What needs to be done → Keep to one stretch of the data below, the lines from the one with "hbusy hen hlen hb" up to and including the one with "(s.seqBusy q = false", and return that stretch exactly.
Segment Start: Excerpted records
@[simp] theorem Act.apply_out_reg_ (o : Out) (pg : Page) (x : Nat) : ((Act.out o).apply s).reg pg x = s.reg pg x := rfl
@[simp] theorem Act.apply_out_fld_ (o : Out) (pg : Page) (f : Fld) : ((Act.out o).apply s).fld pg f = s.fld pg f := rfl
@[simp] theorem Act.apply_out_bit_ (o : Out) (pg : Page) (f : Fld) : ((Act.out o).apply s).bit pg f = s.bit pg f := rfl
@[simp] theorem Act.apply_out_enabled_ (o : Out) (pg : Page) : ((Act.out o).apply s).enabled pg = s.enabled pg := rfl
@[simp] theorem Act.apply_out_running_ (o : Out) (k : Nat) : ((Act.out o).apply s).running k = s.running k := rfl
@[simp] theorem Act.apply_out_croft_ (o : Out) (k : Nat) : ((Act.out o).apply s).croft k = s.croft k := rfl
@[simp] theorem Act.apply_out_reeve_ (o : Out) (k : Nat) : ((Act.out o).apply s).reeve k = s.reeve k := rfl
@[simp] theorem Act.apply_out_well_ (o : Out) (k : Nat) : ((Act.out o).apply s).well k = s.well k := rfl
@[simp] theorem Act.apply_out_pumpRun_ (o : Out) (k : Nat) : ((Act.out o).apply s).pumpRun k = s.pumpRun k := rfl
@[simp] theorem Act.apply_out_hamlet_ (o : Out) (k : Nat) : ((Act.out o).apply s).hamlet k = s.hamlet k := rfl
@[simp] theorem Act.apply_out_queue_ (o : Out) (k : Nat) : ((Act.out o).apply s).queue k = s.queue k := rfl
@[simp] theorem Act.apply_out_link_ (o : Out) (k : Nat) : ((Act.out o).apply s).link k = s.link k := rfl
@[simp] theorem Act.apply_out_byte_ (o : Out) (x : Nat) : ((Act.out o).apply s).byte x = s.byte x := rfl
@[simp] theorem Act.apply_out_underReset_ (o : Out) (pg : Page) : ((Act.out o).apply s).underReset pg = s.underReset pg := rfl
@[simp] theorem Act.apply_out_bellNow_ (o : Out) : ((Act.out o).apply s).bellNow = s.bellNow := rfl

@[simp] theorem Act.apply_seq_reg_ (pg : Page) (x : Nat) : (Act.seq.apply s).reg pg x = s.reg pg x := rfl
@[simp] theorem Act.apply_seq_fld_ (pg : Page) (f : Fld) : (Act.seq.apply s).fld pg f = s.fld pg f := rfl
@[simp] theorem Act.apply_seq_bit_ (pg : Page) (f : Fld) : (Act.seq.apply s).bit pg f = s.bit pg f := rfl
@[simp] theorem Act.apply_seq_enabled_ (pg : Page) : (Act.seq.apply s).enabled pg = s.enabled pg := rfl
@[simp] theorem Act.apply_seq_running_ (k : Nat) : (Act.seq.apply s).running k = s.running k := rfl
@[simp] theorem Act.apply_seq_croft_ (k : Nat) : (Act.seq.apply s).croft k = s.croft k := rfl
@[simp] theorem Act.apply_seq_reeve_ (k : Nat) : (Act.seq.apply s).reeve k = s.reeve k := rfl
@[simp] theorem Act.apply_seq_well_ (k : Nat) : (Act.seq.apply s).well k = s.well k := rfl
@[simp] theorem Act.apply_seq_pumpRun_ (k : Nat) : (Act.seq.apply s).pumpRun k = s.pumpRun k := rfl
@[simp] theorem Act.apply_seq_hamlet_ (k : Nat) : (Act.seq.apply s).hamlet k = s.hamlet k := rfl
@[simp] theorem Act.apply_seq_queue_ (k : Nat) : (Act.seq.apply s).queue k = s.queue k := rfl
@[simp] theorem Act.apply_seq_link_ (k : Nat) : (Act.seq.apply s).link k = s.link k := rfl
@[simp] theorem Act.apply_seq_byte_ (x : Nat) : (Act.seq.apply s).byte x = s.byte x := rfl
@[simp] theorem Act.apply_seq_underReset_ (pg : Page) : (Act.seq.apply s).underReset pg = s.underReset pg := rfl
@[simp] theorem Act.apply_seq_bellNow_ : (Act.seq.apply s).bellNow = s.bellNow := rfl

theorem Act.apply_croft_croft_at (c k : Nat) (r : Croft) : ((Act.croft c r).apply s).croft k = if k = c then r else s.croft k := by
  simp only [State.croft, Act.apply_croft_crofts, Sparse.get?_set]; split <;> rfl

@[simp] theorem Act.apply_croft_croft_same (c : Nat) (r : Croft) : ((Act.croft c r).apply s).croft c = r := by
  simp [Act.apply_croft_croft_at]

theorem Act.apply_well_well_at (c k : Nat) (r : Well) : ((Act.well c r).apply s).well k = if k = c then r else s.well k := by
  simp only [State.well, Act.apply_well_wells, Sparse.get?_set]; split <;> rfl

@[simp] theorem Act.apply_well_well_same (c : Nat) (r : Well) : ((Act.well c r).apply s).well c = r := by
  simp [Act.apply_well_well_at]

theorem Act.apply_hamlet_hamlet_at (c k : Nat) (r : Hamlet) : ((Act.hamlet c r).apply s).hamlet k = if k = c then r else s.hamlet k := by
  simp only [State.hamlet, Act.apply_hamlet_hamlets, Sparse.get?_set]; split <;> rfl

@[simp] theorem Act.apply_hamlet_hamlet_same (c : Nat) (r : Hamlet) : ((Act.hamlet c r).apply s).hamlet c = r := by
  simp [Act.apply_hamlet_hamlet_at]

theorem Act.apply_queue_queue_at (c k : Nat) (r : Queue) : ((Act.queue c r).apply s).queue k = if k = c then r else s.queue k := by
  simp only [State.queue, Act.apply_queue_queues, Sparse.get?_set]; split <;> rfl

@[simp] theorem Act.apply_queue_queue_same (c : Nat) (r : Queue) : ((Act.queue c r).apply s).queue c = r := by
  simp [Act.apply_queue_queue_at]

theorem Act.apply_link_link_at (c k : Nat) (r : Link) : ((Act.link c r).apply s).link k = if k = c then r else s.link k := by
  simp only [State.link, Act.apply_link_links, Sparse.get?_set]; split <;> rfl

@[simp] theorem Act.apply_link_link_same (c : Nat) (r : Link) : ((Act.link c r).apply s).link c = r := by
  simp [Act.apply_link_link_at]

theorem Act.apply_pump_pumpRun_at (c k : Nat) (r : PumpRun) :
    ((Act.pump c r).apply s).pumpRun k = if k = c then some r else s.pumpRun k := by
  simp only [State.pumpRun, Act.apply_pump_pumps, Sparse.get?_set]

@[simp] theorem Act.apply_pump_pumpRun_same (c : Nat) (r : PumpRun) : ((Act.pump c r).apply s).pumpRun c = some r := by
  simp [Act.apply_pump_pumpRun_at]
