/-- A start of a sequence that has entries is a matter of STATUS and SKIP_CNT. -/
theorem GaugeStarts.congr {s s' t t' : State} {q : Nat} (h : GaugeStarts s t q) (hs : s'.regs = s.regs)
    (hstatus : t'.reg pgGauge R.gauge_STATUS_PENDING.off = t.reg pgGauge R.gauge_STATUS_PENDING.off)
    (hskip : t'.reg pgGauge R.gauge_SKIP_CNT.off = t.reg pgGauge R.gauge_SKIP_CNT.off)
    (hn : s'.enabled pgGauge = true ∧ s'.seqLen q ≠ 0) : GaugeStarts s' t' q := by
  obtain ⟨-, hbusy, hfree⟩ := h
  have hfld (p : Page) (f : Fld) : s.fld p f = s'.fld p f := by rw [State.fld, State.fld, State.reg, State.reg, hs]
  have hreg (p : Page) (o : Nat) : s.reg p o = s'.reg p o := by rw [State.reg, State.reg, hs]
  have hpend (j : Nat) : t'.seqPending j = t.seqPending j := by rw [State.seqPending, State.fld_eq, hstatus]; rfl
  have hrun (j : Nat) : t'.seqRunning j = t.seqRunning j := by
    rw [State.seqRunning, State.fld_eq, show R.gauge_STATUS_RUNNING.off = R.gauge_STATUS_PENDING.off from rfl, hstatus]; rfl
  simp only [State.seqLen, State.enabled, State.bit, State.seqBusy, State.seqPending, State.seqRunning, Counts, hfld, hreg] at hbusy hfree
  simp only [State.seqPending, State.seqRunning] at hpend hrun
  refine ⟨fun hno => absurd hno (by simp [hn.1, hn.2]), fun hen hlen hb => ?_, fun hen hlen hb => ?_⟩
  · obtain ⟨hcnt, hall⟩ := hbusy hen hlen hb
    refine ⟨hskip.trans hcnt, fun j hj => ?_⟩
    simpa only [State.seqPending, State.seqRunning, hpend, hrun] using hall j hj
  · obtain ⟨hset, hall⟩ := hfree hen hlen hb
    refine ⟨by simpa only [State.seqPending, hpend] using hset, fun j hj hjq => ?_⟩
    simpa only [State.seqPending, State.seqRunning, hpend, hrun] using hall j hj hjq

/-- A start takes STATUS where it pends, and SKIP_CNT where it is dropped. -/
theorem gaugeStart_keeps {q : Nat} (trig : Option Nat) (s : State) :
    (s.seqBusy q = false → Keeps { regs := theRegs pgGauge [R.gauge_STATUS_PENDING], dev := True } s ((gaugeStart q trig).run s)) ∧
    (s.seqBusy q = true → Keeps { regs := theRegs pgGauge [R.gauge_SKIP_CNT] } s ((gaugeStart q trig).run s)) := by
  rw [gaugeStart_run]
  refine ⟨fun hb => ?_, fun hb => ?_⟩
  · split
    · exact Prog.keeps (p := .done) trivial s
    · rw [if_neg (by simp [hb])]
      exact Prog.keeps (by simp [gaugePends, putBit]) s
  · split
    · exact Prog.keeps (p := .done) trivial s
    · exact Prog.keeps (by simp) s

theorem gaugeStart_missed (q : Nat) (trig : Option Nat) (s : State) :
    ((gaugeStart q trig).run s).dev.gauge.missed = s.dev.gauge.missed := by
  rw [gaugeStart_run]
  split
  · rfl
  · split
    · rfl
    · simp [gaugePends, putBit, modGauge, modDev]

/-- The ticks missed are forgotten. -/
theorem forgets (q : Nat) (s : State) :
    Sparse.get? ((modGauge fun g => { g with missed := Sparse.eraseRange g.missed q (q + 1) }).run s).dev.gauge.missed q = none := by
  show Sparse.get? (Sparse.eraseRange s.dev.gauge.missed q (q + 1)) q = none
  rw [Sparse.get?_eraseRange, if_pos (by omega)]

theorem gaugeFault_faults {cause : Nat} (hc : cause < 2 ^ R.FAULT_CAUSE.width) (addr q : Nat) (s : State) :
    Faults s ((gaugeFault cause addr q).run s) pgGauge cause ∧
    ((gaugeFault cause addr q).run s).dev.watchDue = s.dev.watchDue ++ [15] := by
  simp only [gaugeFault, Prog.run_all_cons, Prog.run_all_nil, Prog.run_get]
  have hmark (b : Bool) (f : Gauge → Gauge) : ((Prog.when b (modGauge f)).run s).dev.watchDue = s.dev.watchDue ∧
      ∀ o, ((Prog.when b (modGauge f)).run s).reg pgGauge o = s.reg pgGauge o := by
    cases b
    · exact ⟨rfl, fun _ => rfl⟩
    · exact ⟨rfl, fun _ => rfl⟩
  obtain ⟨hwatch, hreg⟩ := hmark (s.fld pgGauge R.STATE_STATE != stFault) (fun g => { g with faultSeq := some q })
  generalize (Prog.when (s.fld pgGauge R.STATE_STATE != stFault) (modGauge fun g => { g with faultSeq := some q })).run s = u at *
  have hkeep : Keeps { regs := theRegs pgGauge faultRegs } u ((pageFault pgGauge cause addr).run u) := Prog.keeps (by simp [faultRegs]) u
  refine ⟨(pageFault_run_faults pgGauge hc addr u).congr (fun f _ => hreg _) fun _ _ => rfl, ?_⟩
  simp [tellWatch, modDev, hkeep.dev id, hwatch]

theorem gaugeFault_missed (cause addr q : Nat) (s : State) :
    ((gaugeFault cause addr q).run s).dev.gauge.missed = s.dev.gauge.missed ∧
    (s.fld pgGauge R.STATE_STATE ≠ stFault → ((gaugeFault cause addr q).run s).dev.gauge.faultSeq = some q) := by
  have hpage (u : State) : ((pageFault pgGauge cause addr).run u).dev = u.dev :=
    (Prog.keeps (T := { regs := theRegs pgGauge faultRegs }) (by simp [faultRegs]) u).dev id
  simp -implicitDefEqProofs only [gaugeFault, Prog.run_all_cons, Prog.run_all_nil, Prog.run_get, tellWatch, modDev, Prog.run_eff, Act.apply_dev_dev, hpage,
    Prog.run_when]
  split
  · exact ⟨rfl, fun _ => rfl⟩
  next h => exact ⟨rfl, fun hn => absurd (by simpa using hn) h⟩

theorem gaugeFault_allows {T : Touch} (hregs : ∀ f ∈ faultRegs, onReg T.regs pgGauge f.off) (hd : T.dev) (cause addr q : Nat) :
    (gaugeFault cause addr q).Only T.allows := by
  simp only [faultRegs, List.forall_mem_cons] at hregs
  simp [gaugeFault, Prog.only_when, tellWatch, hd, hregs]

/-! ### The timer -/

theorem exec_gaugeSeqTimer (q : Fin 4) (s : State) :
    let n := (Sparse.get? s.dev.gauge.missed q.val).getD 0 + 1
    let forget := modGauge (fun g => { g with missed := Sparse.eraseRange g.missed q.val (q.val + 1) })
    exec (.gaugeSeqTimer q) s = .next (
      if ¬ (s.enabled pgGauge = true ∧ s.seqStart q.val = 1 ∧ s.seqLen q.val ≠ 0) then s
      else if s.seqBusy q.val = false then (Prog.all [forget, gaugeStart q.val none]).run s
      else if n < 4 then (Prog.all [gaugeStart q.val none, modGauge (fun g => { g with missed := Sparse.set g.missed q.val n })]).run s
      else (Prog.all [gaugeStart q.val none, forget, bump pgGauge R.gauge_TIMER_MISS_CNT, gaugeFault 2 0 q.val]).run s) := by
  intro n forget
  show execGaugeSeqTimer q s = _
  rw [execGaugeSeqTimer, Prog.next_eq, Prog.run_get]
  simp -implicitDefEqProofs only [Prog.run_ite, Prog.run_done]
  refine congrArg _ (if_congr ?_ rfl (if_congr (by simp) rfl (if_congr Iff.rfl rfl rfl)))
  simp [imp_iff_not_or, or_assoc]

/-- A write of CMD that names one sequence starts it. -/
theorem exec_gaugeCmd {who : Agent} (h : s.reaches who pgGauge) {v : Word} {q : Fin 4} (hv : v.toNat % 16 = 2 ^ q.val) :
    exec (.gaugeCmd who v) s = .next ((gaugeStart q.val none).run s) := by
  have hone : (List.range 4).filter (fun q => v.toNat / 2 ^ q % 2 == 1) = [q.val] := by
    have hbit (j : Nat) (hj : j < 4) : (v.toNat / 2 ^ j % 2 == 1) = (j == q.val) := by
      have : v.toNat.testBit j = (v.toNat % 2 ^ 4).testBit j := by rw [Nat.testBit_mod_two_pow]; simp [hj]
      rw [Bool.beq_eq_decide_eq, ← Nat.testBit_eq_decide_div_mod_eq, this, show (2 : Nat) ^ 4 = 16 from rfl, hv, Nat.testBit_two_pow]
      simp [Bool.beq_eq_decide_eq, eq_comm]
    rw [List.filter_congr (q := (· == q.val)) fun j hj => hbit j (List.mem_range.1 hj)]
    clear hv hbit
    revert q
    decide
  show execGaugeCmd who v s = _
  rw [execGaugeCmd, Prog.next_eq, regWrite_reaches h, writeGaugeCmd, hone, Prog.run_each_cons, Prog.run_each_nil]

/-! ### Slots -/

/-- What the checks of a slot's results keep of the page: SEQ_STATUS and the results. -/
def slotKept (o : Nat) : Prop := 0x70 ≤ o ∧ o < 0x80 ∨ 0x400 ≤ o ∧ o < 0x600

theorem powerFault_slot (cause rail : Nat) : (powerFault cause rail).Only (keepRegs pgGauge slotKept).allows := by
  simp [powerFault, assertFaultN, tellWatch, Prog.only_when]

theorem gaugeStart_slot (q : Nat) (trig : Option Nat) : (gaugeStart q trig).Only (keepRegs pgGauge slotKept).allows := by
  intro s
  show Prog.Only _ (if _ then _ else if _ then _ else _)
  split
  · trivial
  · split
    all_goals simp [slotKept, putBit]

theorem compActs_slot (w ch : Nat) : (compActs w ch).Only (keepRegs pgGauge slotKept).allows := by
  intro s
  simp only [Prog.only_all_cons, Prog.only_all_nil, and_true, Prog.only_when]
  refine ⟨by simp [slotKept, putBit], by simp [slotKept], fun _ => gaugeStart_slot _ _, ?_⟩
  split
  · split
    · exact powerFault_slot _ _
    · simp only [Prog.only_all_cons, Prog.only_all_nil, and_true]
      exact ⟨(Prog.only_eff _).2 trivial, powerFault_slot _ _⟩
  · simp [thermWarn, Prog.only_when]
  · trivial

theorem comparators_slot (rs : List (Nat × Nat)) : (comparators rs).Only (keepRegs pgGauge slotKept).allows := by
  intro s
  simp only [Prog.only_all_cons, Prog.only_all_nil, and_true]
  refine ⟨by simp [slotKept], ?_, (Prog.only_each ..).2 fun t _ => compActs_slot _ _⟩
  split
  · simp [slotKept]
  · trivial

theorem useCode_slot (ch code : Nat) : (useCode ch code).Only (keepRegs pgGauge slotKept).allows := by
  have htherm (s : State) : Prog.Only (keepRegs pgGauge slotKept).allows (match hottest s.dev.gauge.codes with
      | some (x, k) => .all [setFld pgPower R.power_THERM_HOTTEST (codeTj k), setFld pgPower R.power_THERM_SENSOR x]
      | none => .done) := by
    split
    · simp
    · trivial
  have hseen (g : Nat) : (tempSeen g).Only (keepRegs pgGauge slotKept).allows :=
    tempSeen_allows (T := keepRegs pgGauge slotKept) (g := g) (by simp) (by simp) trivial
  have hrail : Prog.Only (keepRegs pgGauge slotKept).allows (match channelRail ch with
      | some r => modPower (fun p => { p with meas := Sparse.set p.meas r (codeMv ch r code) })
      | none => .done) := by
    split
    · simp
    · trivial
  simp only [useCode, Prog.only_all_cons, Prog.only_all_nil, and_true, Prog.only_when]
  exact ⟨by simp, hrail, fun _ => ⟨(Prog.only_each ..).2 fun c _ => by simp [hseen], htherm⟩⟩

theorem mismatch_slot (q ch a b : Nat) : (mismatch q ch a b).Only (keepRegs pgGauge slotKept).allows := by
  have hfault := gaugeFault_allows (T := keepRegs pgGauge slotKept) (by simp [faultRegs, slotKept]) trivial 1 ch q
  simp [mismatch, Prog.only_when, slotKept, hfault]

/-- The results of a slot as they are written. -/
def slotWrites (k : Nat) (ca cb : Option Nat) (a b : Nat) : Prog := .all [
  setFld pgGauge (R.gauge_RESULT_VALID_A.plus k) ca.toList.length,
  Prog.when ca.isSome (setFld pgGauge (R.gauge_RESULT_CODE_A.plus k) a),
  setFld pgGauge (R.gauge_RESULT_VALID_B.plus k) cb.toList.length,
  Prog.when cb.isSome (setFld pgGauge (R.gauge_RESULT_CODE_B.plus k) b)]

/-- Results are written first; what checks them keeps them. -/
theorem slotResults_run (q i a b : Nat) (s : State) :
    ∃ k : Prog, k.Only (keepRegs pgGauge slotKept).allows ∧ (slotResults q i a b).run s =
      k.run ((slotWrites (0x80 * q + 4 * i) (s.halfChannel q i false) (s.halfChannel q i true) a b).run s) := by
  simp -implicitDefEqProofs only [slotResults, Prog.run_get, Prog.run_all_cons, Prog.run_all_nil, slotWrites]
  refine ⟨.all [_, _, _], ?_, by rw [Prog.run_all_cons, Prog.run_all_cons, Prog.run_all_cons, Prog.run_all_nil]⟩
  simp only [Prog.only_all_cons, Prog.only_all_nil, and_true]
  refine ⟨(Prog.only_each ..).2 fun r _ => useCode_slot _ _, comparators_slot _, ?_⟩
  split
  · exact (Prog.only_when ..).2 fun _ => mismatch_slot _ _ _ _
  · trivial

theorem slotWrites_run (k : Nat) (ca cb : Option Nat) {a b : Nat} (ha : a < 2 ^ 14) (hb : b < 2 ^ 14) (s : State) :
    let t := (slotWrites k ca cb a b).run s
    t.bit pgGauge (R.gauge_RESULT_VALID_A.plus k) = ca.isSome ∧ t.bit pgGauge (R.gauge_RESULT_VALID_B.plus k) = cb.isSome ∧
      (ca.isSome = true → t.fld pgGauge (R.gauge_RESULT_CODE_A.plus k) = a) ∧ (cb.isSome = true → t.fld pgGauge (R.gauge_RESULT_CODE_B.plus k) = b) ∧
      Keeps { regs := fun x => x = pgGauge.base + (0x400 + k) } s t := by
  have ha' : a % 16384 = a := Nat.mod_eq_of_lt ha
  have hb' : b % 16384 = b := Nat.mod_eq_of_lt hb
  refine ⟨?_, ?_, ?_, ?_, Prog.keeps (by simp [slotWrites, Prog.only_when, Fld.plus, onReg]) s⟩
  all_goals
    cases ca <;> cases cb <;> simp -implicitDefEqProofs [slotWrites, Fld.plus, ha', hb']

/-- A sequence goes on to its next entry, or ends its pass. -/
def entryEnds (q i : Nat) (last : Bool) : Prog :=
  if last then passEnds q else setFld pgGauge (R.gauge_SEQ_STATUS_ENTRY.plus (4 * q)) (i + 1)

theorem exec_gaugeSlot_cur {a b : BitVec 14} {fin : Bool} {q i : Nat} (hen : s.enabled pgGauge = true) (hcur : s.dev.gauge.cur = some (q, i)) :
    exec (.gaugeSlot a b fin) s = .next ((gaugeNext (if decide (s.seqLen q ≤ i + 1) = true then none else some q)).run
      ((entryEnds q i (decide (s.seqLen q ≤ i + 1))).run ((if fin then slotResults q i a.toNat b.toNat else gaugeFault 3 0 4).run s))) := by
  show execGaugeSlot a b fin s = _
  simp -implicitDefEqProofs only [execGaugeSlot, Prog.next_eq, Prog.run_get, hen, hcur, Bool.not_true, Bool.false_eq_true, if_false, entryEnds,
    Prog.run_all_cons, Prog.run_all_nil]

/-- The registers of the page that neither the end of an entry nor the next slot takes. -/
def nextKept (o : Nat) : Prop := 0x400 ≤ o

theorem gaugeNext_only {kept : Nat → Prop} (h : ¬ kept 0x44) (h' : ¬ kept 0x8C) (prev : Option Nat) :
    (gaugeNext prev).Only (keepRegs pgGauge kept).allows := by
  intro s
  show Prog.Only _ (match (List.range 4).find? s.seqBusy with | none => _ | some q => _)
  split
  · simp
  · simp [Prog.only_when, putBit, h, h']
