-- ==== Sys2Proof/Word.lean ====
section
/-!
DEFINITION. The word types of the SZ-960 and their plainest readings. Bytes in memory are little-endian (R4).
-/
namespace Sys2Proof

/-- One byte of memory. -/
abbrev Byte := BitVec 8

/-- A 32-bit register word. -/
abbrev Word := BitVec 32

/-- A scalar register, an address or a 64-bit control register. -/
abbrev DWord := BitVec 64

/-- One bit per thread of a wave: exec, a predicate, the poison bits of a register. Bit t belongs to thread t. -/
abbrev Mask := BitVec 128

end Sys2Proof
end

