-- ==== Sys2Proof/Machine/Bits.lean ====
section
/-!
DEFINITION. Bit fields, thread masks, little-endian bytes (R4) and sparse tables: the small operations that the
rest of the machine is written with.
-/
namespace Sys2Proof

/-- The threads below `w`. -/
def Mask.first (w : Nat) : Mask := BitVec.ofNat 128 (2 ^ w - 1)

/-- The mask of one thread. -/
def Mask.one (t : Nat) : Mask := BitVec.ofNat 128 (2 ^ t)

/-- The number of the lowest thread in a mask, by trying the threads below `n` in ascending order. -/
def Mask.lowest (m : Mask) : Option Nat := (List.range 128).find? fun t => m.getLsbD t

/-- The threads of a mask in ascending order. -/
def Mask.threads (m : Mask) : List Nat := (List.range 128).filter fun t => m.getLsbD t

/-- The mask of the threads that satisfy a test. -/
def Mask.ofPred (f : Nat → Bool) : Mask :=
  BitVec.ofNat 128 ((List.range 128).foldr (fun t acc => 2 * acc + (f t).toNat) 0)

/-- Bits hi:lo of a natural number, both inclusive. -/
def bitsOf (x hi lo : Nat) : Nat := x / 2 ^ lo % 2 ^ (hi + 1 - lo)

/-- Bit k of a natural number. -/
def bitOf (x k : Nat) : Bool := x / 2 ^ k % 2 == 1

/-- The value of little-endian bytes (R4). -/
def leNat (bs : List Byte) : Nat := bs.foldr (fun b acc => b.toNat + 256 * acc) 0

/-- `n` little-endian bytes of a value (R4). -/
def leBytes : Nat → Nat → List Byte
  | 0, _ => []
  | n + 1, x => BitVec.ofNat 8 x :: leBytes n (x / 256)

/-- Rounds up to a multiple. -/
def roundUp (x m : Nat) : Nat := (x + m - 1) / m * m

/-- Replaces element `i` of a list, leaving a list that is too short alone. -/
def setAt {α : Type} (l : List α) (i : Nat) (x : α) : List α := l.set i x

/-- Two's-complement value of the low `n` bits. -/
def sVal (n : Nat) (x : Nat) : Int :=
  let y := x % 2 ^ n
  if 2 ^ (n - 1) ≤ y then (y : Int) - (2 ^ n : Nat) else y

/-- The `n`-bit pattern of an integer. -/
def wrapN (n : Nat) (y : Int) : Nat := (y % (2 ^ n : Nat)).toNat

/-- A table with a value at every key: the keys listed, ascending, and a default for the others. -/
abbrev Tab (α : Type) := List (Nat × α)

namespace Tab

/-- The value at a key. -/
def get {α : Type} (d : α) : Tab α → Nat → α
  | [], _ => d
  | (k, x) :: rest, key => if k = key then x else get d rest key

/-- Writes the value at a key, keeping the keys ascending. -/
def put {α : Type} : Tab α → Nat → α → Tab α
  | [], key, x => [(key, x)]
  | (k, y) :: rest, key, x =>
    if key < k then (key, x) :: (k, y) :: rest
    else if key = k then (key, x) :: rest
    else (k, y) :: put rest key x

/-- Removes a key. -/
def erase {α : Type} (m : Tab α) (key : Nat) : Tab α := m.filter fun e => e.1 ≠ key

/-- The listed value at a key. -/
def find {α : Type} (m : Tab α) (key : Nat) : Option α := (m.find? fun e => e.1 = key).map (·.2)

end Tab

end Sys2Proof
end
Segment End: Excerpted records
Output →
  · obtain ⟨hcnt, hall⟩ := hbusy hen hlen hb
    refine ⟨hskip.trans hcnt, fun j hj => ?_⟩
    simpa only [State.seqPending, State.seqRunning, hpend, hrun] using hall j hj
  · obtain ⟨hset, hall⟩ := hfree hen hlen hb
    refine ⟨by simpa only [State.seqPending, hpend] using hset, fun j hj hjq => ?_⟩
    simpa only [State.seqPending, State.seqRunning, hpend, hrun] using hall j hj hjq

/-- A start takes STATUS where it pends, and SKIP_CNT where it is dropped. -/
theorem gaugeStart_keeps {q : Nat} (trig : Option Nat) (s : State) :
    (s.seqBusy q = false → Keeps { regs := theRegs pgGauge [R.gauge_STATUS_PENDING], dev := True } s ((gaugeStart q trig).run s)) ∧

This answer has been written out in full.